(Source records)
/-- The message that ends a near-data task's command (R318, R319). A launch that was cancelled or killed has no trap code to give: the command fails with
ACCESS_VIOLATION. DESIGN CHOICE: log entry 135. -/
def State.taskEnded (s : State) (l : Launch) (status : Nat) : State :=
  match l.task with
  | none => s
  | some t =>
    let fail : Option TrapCode := if status = 1 then none else
      match [TrapCode.poison, .accessViolation, .extentGone, .expanderLost, .badCairn, .illegalEncoding, .misaligned,
        .software, .breakpoint, .tempUnset, .stallShort, .pressTouch, .sheetMismatch, .satArmed, .ropeTimeout, .viral,
        .queueQuota, .auditMismatch, .collFail, .taskTagFail].find? fun c => trapNum c = l.block.first with
      | some c => some c
      | none => some .accessViolation
    let s := { s with mem := s.mem.filter fun c => !decide (taskPa l.lid ≤ c.1 ∧ c.1 < taskPa (l.lid + 1)) }
    s.send (.ndtDone t.src t.op fail (if status = 1 then t.result else []))

/-- A launch whose formes are all accounted for writes its STATUS, and what hangs on it follows: its packet, its graph's node, its
tail launches and its task (R30, R332, R341, R369, R318). -/
def State.launchCheck (s : State) (lid : Nat) : State :=
  match s.launch? lid with
  | none => s
  | some l =>
    if l.block.settled && l.block.status = 0 then
      let st := if l.failed then 3 else if l.cancel then 2 else 1
      let b := { l.block with status := st }
      let s := s.onLaunch lid fun l => { l with block := b }
      let s := blockStatus s l.ctx b (s.packetOf l)
      let s := s.taskEnded l st
      let s := s.retireOf l.ctx l.queue l.packet
      let s := match l.gid with | some g => s.nodeEnded g lid st (st = 2) | none => s
      let tails := s.launches.filter fun t => t.tail = some lid && t.block.status = 0
      tails.foldl (fun s t =>
        if st = 1 then s.onLaunch t.lid fun t => { t with tail := none }
        else
          let b := { t.block with wdr := t.block.total, status := 2 }
          let s := s.onLaunch t.lid fun t => { t with tail := none, block := b, next := t.block.total, cancel := true }
          let s := blockPut s t.ctx t.block 16 (.add (BitVec.ofNat 64 t.block.total)) (s.packetOf t)
          let s := blockStatus s t.ctx b (s.packetOf t)
          match t.gid with | some g => s.nodeEnded g t.lid 2 (st = 2) | none => s) s
    else s

/-- Count `n` formes of a launch as ended (0), stopped (1) or withdrawn (2) (R30). -/
def State.launchCount (s : State) (lid which n : Nat) : State :=
  if n = 0 then s.launchCheck lid else
  match s.launch? lid with
  | none => s
  | some l =>
    let s := s.onLaunch lid fun l => { l with block := l.block.bump which n }
    (blockPut s l.ctx l.block (8 * which) (.add (BitVec.ofNat 64 n)) (s.packetOf l)).launchCheck lid

/-- Set FIRSTTRAP unless an earlier trap set it (R30, R403). -/
def State.firstTrap (s : State) (lid code : Nat) : State :=
  s.onLaunch lid fun l => if l.block.first = 0 then { l with block := { l.block with first := code } } else l

/-! Items that fail (R401). -/

/-- Where a forme is or was: its launch, core and index, while it or a collective step of it goes on. -/
def State.trace (s : State) (fid : Nat) : Option Ghost :=
  match s.forme? fid with
  | some f => some ⟨fid, f.lid, f.core, f.index⟩
  | none => s.ghosts.find? fun g => g.fid = fid

/-- A failure record with no party (R401, R408). -/
def State.itemRecord (s : State) (fid hp : Nat) (its : List Item) : State :=
  match its with
  | [] => s
  | it :: _ =>
    match s.trace fid with
    | none => s.logWrite 0 { kind := 0x81, code := trapNum it.code, clk := s.clk, items := its }
    | some g =>
      match s.launch? g.lid with
      | none => s.logWrite 0 { kind := 0x81, code := trapNum it.code, who := whoOf 0 g.core hp g.index, clk := s.clk, items := its }
      | some l => s.logWrite l.ctx { kind := 0x81, code := trapNum it.code, tag := l.record.tag
                                     who := whoOf l.ctx g.core hp g.index, clk := s.clk, items := its }

/-- The items of a home party with no party left: a record, and the forme counts as stopped. Its launch ends with STATUS 3, unless its STATUS is
there already; that holds too where the forme has ended, and been counted, before a collective step of it fails (R401). -/
def State.orphanItems (s : State) (fid hp : Nat) (its : List Item) : State :=
  match its, s.trace fid with
  | it :: _, some g =>
    let s := (s.itemRecord fid hp its).onForme fid fun f => { f with failedTo := true }
    if (s.launch? g.lid).any fun l => l.block.status = 0 then
      (s.onLaunch g.lid fun l => { l with failed := true }).firstTrap g.lid (trapNum it.code)
    else s
  | _, _ => s.itemRecord fid hp its

def State.siblings (s : State) (fid hp : Nat) : List Party := s.parties.filter fun p => p.fid = fid && p.hp = hp

/-- Make a boundary trap due for a party (R401, R402). -/
def State.due (s : State) (pid : Nat) (x : Pending) : State := s.onParty pid fun p => { p with pending := addPending p.pending x }

/-- The lowest-numbered of some parties, by party slot (R401). DEDUCED: log entry 118. -/
def lowestNumbered (p : Party) (ps : List Party) : Party := ps.foldl (fun m q => if q.slot < m.slot then q else m) p

/-- An item for the lowest-numbered live party of a home party, or for nobody (R401). -/
def State.itemToHome (s : State) (fid hp : Nat) (it : Item) : State :=
  match s.siblings fid hp with
  | [] => s.orphanItems fid hp [it]
  | p :: ps => s.due (lowestNumbered p ps).pid { code := it.code, items := [it] }

/-- A dirty line dropped with its memory (R303, R401). -/
def State.itemToOwner (s : State) (owner : Option Nat) (it : Item) : State :=
  match owner with
  | none => s.logWrite 0 { kind := 0x81, code := trapNum it.code, clk := s.clk, items := [it] }
  | some fid =>
    match s.forme? fid with
    | none => s.logWrite 0 { kind := 0x81, code := trapNum it.code, clk := s.clk, items := [it] }
    | some _ =>
      match s.parties.filter fun p => p.fid = fid with
      | [] => s.orphanItems fid 0 [it]
      | p :: ps => s.due (lowestNumbered p ps).pid { code := it.code, items := [it] }

/-! Registers of a home party (R39). -/

def Home.row? (h : Home) (r : BitVec 8) (comp : Nat) : Option VRow := h.rows.find? fun x => x.reg = r && x.comp = comp
def Home.footprint (h : Home) : Nat := h.rows.length
def Home.readersOf (h : Home) (r : BitVec 8) : List Nat := ((h.readers.find? fun x => x.1 = r).map (·.2)).getD []

/-- Unmap a register with its shadows (R39). -/
def Home.unmap (h : Home) (r : BitVec 8) : Home :=
  { h with rows := h.rows.filter fun x => x.reg ≠ r, readers := h.readers.filter fun x => x.1 ≠ r }

/-- A party leaves a register's reader set; the last one frees the register (R39). -/
def Home.dropReader (h : Home) (r : BitVec 8) (pid : Nat) : Home :=
  let l := (h.readersOf r).filter (· ≠ pid)
  if (h.readers.any fun x => x.1 = r) && l.isEmpty then h.unmap r
  else { h with readers := modifyWhere (fun x => x.1 = r) (fun x => (x.1, l)) h.readers }

/-- A party that ends leaves every reader set (R39). -/
def Home.dropParty (h : Home) (pid : Nat) : Home := h.readers.foldl (fun h x => h.dropReader x.1 pid) h

/-! Ropes (R351). -/

/-- The traps that the parties released by a rope take (R46). -/
def satArmedDue (f : Forme) : Bool := f.flags.getLsbD 0 && f.flags.getLsbD 8

/-- Everything whose accesses count as a party's own: it, and what it came from. -/
def Party.ancestry (p : Party) (now : Nat) : List (Nat × Nat) := (p.pid, now + 1) :: p.line

/-- Something that a party did at a step, against some ancestries. -/
def ownAct (l : List (Nat × Nat)) (pid at_ : Nat) : Bool := l.any fun e => e.1 = pid && decide (at_ < e.2)

/-! The order of accesses, as far as synchronisation needs it (R252, R253); the rest is in Order.lean. -/

def State.dieOfForme (s : State) (fid : Nat) : Nat := ((s.forme? fid).map fun f => dieOf f.core).getD 0

/-- A point of a party's program order that orders its accesses joins the graph (R253). -/
def State.joinMark (s : State) (p : Party) (f : Act → Act) : State :=
  if s.alone then s
  else { s with acts := s.acts ++ [f { id := s.actId, at_ := s.freeCtr, pid := p.pid, line := p.ancestry s.freeCtr, fid := p.fid, hp := p.hp, die := s.dieOfForme p.fid }]
                actId := s.actId + 1 }

/-- The party's plain stores are visible from now on (R252). -/
def State.publish (s : State) (line : List (Nat × Nat)) : State :=
  if s.acts.isEmpty then s
  else { s with acts := s.acts.map fun x => if x.seen.isNone && ownAct line x.pid x.at_ then { x with seen := some s.clk } else x }

/-- A party arrives at a rope or a phase barrier: a release, and its plain stores are visible (R252, R253). -/
def State.joinArrival (s : State) (p : Party) (scope : Nat) (at_ : Nat × Nat) : State :=
  (s.publish (p.ancestry s.freeCtr)).joinMark p fun x => { x with rel := some scope, sync := some at_ }

/-- Some parties go on past a rope or a phase barrier: an acquire after the arrivals there that count (R253). -/
def State.joinPassing (s : State) (l : List Party) (scope : Nat) (at_ : Nat × Nat) (counts : Act → Bool) : State :=
  l.foldl (fun s p => s.joinMark p fun x => { x with acq := some scope, deps := (s.acts.filter fun y => y.sync = some at_ && counts y).map (·.id) }) s

/-- The party's stores before a step are ordered before the accesses of its later operations (R253). -/
def Party.ordered (p : Party) (t : Nat) : Party := { p with cmdReady := max p.cmdReady t, cmdSettled := max p.cmdSettled t, cmdLoads := max p.cmdLoads t }

/-- The step of something noted under a number. -/
def notedAt (l : List (Nat × Nat)) (k : Nat) : Nat := ((l.find? fun x => x.1 = k).map (·.2)).getD 0
def noteAt (l : List (Nat × Nat)) (k t : Nat) : List (Nat × Nat) := (k, t) :: l.filter fun x => x.1 ≠ k

/-- What a party must see once it has passed a release (R45, R211): the flags set before it, and the last key that it or a party that the rope
involved wrote before it, unless it has written one since; a key that another party wrote stays possible. -/
def Party.passed (p : Party) (k : Nat) (x : Freed) (log : List KeyWrite) (now : Nat) : Party :=
  let own := fun (k : KeyWrite) => ownAct (p.ancestry now) k.by_ k.at_
  let joined := fun (k : KeyWrite) => ownAct x.joined k.by_ k.at_
  let p := if p.arrSince.contains k then p.ordered (notedAt p.arrAt k) else p
  { p with seen := p.seen ||| x.flags
           key := if (log.take (log.length - x.keys.length)).any own then p.key
             else match x.keys.find? fun k => own k || joined k with | some k => some k.key | none => p.key
           rivals := p.rivals.filter fun k => !joined k }

/-- The parties that the release of a rope's generation involves: those whose home parties' arrivals it counts, and those that wait for it. -/
def State.ropeParties (s : State) (fid k : Nat) (r : Rope) : List Party :=
  s.parties.filter fun p => p.fid = fid && (p.wait = .rope k (some r.gen) || r.counted.any fun x => x.1 = p.hp && x.2 = some r.gen)

/-- Release generation GEN of rope `k`: its waiters go on (R351, R46). DEDUCED: log entry 33. -/
def State.ropeRelease (s : State) (fid k : Nat) : State :=
  match (s.forme? fid).bind fun f => (f.ropes[k]?).map fun r => (f, r) with
  | none => s
  | some (f, r) =>
    let armed := satArmedDue f
    let go := fun (p : Party) => p.fid = fid && p.wait = .rope k (some r.gen)
    let left := !r.arrived.isEmpty || s.parties.any fun p => !go p && p.fid = fid && (match p.wait with | .rope j _ => j = k | _ => false)
    let now := s.freeCtr
    let counts := fun (hp : Nat) => r.counted.any fun x => x.1 = hp && x.2 = some r.gen
    let x : Freed := { gen := r.gen, flags := f.flags, keys := f.keyLog, joined := ((s.ropeParties fid k r).flatMap fun p => p.ancestry now) ++ (r.came.filter fun e => counts e.1).flatMap (·.2) }
    let s := s.onForme fid fun f => { f with ropes := f.ropes.modify k fun r =>
      { r with cnt := 0, gen := r.gen + 1, watch := (if left then some (0, s.wall) else none), freed := x :: r.freed, came := r.came.filter fun e => !counts e.1 } }
    let s := s.joinPassing (s.parties.filter go) 1 (fid, k) fun y => ownAct x.joined y.pid y.at_
    { s with parties := s.parties.map fun p => if go p then
        { p.passed k x f.keyLog now with
          wait := .none
          arrSince := p.arrSince.filter (· ≠ k)
          pending := (if armed then addPending p.pending { code := .satArmed } else p.pending) } else p }

/-- Count a home party's arrival once every live party of it has recorded one (R351). -/
def State.ropeCount (s : State) (fid hp k : Nat) : State :=
  match (s.forme? fid).bind fun f => f.ropes[k]? with
  | none => s
  | some r =>
    let sibs := s.siblings fid hp
    if !sibs.isEmpty && (sibs.all fun p => r.arrived.contains p.pid) then
      let s := s.onForme fid fun f => { f with ropes := f.ropes.modify k fun r =>
        { r with cnt := r.cnt + 1, arrived := r.arrived.filter fun a => !sibs.any fun p => p.pid = a,
                 counted := (hp, some r.gen) :: r.counted.filter fun x => x.1 ≠ hp } }
      let s := { s with parties := s.parties.map fun p =>
        if p.fid = fid && p.hp = hp && p.wait = .rope k none then { p with wait := .rope k (some r.gen) } else p }
      if r.cnt + 1 ≥ r.expect then s.ropeRelease fid k else s
    else s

INSTRUCTIONS FOR THE TASK. Please output exactly the lines between the one holding "def Home.readersOf (h" and the one holding "register (R39). -/" in the records above, inclusive, and nothing more.

YOUR RESPONSE.
def Home.readersOf (h : Home) (r : BitVec 8) : List Nat := ((h.readers.find? fun x => x.1 = r).map (·.2)).getD []

/-- Unmap a register with its shadows (R39). -/
def Home.unmap (h : Home) (r : BitVec 8) : Home :=
  { h with rows := h.rows.filter fun x => x.reg ≠ r, readers := h.readers.filter fun x => x.1 ≠ r }

/-- A party leaves a register's reader set; the last one frees the register (R39). -/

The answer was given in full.